- [What the task requires] Print nothing but the lines below starting at the line that holds "-- ==== Sys2Proof/Machine/Assembler.lean" and ending at the line that holds "the six names", including both, each exactly as written.
=== Section Start ===
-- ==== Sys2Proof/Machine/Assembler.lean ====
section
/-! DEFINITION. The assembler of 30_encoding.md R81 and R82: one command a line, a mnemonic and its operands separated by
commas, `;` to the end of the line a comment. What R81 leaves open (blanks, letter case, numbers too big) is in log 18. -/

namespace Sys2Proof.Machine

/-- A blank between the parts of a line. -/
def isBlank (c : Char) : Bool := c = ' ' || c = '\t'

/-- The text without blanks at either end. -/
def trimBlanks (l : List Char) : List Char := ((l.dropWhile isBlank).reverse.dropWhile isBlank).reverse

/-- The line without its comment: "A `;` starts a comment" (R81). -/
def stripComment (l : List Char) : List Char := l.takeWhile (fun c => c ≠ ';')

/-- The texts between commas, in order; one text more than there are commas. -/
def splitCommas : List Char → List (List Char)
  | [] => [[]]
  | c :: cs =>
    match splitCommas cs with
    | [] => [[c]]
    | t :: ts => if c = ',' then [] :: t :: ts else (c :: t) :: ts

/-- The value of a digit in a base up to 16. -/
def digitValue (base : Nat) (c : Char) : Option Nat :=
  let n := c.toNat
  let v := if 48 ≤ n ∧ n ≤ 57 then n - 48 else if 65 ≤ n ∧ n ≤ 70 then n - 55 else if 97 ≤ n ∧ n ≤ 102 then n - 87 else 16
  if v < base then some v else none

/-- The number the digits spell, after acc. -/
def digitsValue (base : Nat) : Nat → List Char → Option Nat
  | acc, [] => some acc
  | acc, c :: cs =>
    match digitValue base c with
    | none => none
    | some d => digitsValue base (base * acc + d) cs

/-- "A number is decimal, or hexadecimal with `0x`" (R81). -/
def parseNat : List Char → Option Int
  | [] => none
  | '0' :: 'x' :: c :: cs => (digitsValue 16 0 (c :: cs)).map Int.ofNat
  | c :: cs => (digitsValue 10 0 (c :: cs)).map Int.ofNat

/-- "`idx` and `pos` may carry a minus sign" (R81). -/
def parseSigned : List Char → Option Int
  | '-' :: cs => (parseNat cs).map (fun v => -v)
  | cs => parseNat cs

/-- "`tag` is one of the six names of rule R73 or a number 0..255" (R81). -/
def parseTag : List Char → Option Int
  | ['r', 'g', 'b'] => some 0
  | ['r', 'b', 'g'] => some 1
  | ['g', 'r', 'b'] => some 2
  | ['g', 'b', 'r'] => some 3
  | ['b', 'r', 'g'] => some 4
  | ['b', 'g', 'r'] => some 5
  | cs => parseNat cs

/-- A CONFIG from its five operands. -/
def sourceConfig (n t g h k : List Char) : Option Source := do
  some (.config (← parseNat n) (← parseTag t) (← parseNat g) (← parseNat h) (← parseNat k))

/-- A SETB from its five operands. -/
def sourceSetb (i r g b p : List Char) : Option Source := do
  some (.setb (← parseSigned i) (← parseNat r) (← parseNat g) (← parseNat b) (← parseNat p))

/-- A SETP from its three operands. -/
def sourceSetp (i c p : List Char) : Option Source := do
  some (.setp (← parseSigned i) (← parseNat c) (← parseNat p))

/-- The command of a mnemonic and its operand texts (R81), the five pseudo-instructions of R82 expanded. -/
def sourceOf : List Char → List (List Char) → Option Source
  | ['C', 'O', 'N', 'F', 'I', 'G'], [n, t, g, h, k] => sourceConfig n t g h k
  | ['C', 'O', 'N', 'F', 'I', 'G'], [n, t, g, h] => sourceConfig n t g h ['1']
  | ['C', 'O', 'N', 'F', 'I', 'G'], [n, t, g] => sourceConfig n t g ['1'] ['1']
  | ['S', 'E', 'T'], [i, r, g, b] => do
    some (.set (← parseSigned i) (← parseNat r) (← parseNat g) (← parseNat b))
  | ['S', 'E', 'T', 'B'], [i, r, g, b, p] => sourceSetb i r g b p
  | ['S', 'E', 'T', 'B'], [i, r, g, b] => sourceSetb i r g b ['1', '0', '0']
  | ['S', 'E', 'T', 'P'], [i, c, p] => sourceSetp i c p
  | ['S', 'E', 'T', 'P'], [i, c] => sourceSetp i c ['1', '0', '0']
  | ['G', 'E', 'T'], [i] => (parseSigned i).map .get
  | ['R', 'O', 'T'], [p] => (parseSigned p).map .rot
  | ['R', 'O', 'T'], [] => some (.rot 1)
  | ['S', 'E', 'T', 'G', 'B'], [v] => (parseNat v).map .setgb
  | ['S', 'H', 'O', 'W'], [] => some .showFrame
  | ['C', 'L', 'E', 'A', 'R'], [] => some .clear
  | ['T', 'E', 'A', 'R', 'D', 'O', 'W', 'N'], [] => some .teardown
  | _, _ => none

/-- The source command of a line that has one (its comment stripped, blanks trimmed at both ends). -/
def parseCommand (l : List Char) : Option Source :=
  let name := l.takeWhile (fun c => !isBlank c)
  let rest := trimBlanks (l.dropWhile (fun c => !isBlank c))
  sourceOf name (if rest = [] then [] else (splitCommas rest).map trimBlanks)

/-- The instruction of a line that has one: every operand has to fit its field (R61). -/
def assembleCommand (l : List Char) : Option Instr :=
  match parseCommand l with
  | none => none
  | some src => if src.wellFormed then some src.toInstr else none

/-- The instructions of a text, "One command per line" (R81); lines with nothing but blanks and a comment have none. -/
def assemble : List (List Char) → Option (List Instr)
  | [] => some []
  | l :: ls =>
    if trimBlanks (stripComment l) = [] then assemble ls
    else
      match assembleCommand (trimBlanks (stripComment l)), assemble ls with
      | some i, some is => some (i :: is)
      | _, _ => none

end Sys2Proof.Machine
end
=== Section End ===
=== Section Start ===
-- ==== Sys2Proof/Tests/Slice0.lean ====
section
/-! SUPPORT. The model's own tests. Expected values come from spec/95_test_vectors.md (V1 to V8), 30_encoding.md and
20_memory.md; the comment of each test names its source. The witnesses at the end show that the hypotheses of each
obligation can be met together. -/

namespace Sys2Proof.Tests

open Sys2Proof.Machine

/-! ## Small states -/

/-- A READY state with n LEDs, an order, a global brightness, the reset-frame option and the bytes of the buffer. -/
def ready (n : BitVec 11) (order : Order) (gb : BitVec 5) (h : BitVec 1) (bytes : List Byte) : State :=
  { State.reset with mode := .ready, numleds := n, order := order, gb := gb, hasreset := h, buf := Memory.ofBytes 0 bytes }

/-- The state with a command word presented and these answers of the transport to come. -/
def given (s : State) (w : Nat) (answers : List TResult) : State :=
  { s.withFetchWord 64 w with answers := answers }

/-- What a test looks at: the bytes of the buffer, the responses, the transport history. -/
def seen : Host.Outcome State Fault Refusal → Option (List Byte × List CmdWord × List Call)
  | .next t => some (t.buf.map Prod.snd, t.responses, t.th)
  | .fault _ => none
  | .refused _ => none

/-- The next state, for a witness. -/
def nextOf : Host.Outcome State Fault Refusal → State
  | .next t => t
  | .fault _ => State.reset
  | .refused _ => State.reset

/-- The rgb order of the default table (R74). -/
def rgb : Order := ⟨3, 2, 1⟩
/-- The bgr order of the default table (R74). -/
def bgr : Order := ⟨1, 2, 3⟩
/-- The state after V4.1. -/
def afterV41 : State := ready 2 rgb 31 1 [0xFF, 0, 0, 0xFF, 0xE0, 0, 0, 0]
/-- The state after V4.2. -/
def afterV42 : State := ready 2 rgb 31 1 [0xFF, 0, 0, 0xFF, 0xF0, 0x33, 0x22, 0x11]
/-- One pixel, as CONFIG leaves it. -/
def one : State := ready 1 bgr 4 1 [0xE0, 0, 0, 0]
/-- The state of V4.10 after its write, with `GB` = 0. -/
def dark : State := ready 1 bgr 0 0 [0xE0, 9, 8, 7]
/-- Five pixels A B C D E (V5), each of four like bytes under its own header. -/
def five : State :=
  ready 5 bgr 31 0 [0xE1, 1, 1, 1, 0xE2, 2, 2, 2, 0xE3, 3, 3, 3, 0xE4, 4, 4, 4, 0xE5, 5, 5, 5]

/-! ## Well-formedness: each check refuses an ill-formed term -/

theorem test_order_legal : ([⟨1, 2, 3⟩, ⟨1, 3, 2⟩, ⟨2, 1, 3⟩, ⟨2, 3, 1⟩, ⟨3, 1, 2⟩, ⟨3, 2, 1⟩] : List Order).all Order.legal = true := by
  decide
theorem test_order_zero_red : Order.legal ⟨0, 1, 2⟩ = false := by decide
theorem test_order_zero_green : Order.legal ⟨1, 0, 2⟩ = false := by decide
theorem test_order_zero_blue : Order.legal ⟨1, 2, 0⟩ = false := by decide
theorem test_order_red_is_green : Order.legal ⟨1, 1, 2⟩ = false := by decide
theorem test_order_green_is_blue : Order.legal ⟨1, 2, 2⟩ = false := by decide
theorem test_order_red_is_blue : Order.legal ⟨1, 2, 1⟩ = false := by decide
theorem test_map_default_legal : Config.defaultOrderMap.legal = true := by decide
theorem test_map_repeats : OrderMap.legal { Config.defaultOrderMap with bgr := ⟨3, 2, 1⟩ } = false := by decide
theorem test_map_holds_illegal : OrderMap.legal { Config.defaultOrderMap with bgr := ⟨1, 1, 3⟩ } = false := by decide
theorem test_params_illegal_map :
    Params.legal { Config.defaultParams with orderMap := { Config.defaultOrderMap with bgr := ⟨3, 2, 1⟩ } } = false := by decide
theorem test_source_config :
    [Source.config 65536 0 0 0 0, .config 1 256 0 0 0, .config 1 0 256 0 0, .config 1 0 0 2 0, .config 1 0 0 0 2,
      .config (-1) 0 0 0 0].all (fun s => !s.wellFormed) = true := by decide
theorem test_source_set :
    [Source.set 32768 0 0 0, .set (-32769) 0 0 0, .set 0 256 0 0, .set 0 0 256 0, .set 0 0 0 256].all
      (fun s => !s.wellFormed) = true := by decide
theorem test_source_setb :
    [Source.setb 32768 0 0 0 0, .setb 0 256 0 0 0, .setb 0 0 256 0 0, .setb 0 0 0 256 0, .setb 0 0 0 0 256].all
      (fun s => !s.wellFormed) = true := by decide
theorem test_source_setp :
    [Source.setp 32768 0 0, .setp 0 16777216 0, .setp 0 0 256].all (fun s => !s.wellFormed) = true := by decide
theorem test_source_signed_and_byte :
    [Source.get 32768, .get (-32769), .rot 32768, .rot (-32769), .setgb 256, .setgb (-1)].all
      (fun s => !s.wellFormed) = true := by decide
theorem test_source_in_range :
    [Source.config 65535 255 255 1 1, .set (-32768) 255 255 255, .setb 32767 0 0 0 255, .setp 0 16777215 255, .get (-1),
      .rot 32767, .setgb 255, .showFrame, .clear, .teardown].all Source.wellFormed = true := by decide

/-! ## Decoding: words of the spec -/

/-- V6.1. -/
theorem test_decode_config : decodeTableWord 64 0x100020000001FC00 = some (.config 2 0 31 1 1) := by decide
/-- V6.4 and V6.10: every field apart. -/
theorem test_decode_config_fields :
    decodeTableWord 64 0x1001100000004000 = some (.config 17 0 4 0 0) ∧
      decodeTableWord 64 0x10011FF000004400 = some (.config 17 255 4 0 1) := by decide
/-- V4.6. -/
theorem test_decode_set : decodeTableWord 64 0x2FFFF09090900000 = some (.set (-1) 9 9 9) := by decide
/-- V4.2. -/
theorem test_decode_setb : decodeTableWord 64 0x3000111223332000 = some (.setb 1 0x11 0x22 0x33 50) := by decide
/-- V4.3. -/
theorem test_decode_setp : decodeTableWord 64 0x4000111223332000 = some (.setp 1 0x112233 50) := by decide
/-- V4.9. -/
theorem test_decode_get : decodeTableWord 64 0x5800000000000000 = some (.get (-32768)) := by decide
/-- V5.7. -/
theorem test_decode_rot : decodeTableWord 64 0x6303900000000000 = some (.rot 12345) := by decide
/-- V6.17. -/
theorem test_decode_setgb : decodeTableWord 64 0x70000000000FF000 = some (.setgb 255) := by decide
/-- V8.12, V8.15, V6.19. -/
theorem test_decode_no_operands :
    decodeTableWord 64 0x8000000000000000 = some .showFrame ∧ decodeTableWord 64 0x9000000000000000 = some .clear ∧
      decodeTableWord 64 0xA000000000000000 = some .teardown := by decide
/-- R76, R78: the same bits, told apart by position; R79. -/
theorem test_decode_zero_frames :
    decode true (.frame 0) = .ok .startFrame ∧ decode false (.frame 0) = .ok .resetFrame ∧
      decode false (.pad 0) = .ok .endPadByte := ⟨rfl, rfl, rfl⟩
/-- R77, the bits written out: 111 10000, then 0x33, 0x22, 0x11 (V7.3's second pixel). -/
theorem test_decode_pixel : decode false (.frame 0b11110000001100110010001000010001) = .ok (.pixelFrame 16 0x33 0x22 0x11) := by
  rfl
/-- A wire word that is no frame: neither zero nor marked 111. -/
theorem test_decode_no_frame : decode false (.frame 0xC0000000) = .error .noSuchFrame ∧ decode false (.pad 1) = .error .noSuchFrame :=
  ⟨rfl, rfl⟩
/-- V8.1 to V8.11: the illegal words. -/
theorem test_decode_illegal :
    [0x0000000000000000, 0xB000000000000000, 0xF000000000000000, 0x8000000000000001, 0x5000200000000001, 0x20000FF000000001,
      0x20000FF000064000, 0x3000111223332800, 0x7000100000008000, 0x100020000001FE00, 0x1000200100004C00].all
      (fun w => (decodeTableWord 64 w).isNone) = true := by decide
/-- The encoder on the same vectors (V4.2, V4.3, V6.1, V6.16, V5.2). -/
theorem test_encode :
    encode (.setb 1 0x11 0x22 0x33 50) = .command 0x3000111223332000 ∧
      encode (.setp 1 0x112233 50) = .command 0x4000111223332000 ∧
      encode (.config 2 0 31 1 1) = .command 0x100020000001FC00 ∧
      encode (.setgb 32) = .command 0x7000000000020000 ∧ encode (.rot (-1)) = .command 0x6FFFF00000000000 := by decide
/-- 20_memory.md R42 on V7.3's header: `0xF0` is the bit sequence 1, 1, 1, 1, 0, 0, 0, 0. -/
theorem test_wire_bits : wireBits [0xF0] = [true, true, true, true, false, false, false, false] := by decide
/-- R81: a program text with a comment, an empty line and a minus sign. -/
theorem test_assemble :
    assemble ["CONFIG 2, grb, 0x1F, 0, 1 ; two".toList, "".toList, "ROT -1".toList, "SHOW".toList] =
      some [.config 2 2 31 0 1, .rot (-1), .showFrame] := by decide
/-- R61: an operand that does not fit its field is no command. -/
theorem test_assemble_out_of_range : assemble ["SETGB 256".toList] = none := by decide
=== Section End ===
- [Worked solution]
-- ==== Sys2Proof/Machine/Assembler.lean ====
section
/-! DEFINITION. The assembler of 30_encoding.md R81 and R82: one command a line, a mnemonic and its operands separated by
commas, `;` to the end of the line a comment. What R81 leaves open (blanks, letter case, numbers too big) is in log 18. -/

namespace Sys2Proof.Machine

/-- A blank between the parts of a line. -/
def isBlank (c : Char) : Bool := c = ' ' || c = '\t'

/-- The text without blanks at either end. -/
def trimBlanks (l : List Char) : List Char := ((l.dropWhile isBlank).reverse.dropWhile isBlank).reverse

/-- The line without its comment: "A `;` starts a comment" (R81). -/
def stripComment (l : List Char) : List Char := l.takeWhile (fun c => c ≠ ';')

/-- The texts between commas, in order; one text more than there are commas. -/
def splitCommas : List Char → List (List Char)
  | [] => [[]]
  | c :: cs =>
    match splitCommas cs with
    | [] => [[c]]
    | t :: ts => if c = ',' then [] :: t :: ts else (c :: t) :: ts

/-- The value of a digit in a base up to 16. -/
def digitValue (base : Nat) (c : Char) : Option Nat :=
  let n := c.toNat
  let v := if 48 ≤ n ∧ n ≤ 57 then n - 48 else if 65 ≤ n ∧ n ≤ 70 then n - 55 else if 97 ≤ n ∧ n ≤ 102 then n - 87 else 16
  if v < base then some v else none

/-- The number the digits spell, after acc. -/
def digitsValue (base : Nat) : Nat → List Char → Option Nat
  | acc, [] => some acc
  | acc, c :: cs =>
    match digitValue base c with
    | none => none
    | some d => digitsValue base (base * acc + d) cs

/-- "A number is decimal, or hexadecimal with `0x`" (R81). -/
def parseNat : List Char → Option Int
  | [] => none
  | '0' :: 'x' :: c :: cs => (digitsValue 16 0 (c :: cs)).map Int.ofNat
  | c :: cs => (digitsValue 10 0 (c :: cs)).map Int.ofNat

/-- "`idx` and `pos` may carry a minus sign" (R81). -/
def parseSigned : List Char → Option Int
  | '-' :: cs => (parseNat cs).map (fun v => -v)
  | cs => parseNat cs

/-- "`tag` is one of the six names of rule R73 or a number 0..255" (R81). -/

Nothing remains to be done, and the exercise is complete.